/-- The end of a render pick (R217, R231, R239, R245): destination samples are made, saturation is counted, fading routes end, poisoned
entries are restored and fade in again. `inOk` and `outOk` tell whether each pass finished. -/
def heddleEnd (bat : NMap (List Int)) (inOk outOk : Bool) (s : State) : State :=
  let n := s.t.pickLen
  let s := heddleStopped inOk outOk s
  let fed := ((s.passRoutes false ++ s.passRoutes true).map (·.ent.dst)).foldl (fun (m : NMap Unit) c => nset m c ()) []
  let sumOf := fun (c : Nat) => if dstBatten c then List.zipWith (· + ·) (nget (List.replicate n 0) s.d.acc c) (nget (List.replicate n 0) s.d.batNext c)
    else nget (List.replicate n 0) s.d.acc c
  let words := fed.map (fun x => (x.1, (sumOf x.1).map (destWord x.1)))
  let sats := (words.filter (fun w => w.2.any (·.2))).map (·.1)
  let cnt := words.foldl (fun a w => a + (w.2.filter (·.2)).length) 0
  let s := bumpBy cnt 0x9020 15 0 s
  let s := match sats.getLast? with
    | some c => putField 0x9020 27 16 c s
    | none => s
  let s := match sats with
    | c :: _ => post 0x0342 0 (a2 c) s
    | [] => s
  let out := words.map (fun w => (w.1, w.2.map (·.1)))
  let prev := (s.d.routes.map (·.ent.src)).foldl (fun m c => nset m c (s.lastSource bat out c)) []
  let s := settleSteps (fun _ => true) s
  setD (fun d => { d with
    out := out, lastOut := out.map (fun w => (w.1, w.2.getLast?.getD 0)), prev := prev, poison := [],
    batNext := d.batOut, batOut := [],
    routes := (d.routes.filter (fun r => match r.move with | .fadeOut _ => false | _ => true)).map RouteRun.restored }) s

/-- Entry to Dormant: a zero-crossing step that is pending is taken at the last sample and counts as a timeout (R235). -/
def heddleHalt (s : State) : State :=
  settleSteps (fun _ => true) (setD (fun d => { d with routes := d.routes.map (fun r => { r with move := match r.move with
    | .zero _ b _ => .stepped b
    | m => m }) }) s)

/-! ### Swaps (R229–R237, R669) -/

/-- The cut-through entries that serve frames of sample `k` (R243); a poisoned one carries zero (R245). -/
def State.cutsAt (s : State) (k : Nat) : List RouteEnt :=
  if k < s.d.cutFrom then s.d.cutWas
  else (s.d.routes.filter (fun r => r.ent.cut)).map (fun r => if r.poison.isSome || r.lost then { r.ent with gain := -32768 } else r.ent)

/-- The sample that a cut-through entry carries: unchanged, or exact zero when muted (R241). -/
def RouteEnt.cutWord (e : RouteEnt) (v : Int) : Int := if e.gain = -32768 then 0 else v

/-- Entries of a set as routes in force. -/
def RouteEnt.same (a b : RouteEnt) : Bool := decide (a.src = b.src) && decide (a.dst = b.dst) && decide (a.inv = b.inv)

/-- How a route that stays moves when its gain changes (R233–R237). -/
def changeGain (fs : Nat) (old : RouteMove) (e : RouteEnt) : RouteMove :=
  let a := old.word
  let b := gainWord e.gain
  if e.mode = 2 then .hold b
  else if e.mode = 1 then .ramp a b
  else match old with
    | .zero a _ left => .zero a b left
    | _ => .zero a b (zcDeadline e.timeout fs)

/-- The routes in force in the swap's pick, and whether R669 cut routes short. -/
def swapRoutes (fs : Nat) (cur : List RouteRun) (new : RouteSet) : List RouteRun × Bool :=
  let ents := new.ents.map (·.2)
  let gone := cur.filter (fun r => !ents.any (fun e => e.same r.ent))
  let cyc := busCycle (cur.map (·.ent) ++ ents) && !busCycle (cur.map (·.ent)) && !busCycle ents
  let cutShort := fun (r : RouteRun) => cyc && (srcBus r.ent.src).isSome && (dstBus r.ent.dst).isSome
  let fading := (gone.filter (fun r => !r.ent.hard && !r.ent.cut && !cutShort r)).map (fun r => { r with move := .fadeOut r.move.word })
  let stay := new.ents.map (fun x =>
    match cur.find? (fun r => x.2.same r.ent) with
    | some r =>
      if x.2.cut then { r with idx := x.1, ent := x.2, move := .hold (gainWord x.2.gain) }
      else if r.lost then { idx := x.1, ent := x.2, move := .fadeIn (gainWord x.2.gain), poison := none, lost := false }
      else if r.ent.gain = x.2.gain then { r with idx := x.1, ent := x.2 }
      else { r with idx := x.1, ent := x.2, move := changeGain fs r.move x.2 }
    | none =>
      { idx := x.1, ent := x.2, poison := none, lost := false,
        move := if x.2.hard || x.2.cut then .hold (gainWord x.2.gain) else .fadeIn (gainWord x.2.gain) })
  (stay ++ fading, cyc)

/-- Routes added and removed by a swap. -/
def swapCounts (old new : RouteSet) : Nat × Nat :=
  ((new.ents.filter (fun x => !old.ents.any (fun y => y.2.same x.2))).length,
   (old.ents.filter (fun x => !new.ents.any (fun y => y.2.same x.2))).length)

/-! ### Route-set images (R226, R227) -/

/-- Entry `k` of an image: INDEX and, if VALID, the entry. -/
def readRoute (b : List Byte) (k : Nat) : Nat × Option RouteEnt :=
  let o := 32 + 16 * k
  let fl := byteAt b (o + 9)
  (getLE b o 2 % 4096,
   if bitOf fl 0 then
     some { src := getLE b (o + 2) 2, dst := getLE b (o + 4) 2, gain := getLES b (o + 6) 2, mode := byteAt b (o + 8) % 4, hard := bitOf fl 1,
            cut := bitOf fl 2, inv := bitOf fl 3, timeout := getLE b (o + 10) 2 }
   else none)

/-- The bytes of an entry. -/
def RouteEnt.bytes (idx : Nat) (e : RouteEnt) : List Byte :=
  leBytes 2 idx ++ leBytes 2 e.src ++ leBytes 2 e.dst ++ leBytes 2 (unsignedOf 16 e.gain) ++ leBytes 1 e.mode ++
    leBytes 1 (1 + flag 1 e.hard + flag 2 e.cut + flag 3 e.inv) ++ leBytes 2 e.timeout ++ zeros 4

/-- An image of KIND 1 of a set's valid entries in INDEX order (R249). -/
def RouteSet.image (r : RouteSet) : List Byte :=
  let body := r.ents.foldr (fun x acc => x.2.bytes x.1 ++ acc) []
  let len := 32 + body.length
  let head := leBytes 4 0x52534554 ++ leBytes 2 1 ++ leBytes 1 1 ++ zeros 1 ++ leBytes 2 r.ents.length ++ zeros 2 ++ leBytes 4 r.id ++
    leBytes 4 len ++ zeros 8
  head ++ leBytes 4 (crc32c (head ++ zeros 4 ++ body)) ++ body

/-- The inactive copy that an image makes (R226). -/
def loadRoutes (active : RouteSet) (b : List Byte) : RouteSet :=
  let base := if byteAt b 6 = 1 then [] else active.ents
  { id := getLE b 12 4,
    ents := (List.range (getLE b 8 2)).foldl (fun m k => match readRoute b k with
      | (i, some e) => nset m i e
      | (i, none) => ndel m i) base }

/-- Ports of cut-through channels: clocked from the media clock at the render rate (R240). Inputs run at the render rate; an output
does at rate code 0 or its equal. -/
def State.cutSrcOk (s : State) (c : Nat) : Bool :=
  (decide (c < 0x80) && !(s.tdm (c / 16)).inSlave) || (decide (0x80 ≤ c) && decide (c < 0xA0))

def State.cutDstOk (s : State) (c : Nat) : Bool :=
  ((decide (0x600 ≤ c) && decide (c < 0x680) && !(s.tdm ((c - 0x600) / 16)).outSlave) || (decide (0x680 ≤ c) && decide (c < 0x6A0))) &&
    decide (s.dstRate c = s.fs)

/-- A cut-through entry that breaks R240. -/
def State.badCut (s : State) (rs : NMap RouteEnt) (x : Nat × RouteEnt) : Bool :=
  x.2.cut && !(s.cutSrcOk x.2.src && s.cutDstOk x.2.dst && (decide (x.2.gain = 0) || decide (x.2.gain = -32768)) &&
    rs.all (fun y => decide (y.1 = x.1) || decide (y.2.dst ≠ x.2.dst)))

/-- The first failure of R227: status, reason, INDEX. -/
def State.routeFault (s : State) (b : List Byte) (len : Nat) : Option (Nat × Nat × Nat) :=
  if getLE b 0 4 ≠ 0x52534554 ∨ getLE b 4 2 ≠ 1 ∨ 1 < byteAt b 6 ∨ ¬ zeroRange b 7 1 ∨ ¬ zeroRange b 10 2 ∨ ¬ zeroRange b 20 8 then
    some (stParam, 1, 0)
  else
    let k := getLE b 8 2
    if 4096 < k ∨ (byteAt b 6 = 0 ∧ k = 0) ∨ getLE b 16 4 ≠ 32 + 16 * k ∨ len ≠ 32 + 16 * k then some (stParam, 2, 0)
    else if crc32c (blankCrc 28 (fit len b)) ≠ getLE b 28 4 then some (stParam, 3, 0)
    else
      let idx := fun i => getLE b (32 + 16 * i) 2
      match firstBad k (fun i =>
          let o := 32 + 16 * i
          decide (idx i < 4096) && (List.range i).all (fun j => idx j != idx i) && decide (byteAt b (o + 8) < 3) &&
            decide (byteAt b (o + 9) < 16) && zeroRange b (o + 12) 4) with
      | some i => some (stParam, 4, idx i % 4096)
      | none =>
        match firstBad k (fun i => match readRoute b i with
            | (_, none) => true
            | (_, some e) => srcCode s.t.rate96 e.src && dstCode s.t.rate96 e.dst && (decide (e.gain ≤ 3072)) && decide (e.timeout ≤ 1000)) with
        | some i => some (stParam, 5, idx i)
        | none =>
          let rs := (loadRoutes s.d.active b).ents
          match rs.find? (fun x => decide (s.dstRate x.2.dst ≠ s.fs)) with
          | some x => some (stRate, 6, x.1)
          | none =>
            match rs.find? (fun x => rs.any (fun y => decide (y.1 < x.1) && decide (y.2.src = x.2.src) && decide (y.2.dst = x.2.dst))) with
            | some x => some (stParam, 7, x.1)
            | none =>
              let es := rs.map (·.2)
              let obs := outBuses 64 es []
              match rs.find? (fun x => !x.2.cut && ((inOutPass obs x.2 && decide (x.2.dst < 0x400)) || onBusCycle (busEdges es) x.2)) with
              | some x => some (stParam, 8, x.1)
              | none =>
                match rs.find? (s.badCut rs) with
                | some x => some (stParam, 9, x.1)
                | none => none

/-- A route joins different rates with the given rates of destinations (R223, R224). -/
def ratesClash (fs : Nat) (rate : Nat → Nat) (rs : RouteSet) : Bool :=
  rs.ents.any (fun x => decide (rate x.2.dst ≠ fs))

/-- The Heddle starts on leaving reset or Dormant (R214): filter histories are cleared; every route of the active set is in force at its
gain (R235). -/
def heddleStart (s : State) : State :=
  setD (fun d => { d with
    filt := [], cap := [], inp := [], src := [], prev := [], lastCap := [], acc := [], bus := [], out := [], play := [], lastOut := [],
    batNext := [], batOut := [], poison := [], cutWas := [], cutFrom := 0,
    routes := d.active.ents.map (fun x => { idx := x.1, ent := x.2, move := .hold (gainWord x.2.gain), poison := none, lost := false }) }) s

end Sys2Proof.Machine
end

════════════════════

Work request:
From the entries, give the number of lines where the string "readRoute" is found, and nothing else.

Solution:
3